◆ **Assignment**: Please transcribe the data that follows exactly, from its first line through the line that contains "to R59). -/".

◆ **Excerpted data**:
•••
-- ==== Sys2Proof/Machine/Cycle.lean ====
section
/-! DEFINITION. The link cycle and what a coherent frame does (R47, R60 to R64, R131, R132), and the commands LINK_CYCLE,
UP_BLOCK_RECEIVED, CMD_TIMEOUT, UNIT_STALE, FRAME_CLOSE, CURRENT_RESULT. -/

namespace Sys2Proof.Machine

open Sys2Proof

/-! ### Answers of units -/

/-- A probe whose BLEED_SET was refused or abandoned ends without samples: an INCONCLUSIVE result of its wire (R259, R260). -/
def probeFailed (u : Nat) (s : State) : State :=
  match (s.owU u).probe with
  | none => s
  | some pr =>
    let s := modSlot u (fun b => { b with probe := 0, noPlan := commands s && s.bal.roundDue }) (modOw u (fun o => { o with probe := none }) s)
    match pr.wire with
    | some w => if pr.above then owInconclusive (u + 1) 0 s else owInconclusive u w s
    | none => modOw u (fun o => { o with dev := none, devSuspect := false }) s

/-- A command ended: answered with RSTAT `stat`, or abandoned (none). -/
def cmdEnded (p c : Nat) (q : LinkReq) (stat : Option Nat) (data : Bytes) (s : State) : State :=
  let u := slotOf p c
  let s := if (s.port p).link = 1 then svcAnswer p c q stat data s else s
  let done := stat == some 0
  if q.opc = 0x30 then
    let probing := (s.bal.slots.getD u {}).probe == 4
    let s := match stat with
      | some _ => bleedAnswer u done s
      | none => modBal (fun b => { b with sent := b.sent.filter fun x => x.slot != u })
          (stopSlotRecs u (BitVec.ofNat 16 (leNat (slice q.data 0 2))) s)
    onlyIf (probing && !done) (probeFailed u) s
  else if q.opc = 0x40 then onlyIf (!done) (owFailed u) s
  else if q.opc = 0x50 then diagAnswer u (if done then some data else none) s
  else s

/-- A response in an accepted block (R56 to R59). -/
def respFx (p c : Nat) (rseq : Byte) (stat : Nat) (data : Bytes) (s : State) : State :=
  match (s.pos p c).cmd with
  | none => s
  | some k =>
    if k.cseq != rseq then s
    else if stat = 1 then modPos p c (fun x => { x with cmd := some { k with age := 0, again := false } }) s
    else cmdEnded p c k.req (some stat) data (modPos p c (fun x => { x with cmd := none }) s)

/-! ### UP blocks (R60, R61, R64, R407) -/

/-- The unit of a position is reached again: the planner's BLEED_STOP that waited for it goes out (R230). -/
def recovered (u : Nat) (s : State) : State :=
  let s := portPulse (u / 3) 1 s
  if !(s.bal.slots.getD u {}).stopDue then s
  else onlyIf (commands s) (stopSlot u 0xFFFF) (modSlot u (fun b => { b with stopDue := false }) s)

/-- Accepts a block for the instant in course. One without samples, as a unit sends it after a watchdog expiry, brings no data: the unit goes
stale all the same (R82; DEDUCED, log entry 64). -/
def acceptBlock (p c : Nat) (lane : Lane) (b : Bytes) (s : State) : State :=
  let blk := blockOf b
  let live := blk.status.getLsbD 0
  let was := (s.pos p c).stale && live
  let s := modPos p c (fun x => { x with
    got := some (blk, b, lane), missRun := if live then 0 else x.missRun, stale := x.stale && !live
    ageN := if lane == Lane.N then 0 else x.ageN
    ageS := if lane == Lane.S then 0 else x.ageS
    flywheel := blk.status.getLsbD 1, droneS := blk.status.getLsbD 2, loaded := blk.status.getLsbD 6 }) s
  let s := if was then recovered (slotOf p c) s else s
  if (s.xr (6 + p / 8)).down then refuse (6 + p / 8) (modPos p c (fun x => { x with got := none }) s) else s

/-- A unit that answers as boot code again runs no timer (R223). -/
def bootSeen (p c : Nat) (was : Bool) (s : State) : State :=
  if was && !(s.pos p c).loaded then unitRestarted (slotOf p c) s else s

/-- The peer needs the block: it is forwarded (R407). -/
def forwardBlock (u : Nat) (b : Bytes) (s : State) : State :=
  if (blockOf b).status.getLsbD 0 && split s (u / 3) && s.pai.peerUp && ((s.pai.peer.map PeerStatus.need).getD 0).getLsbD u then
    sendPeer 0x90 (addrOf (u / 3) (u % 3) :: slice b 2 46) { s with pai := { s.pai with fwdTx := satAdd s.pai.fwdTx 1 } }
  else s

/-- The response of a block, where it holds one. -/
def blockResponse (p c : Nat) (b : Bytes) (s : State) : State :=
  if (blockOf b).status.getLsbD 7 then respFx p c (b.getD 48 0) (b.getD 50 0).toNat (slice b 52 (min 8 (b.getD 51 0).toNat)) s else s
•••
◆ **Result of this task**:
-- ==== Sys2Proof/Machine/Cycle.lean ====
section
/-! DEFINITION. The link cycle and what a coherent frame does (R47, R60 to R64, R131, R132), and the commands LINK_CYCLE,
UP_BLOCK_RECEIVED, CMD_TIMEOUT, UNIT_STALE, FRAME_CLOSE, CURRENT_RESULT. -/

namespace Sys2Proof.Machine

open Sys2Proof

/-! ### Answers of units -/

/-- A probe whose BLEED_SET was refused or abandoned ends without samples: an INCONCLUSIVE result of its wire (R259, R260). -/
def probeFailed (u : Nat) (s : State) : State :=
  match (s.owU u).probe with
  | none => s
  | some pr =>
    let s := modSlot u (fun b => { b with probe := 0, noPlan := commands s && s.bal.roundDue }) (modOw u (fun o => { o with probe := none }) s)
    match pr.wire with
    | some w => if pr.above then owInconclusive (u + 1) 0 s else owInconclusive u w s
    | none => modOw u (fun o => { o with dev := none, devSuspect := false }) s

/-- A command ended: answered with RSTAT `stat`, or abandoned (none). -/
def cmdEnded (p c : Nat) (q : LinkReq) (stat : Option Nat) (data : Bytes) (s : State) : State :=
  let u := slotOf p c
  let s := if (s.port p).link = 1 then svcAnswer p c q stat data s else s
  let done := stat == some 0
  if q.opc = 0x30 then
    let probing := (s.bal.slots.getD u {}).probe == 4
    let s := match stat with
      | some _ => bleedAnswer u done s
      | none => modBal (fun b => { b with sent := b.sent.filter fun x => x.slot != u })
          (stopSlotRecs u (BitVec.ofNat 16 (leNat (slice q.data 0 2))) s)
    onlyIf (probing && !done) (probeFailed u) s
  else if q.opc = 0x40 then onlyIf (!done) (owFailed u) s
  else if q.opc = 0x50 then diagAnswer u (if done then some data else none) s
  else s

/-- A response in an accepted block (R56 to R59). -/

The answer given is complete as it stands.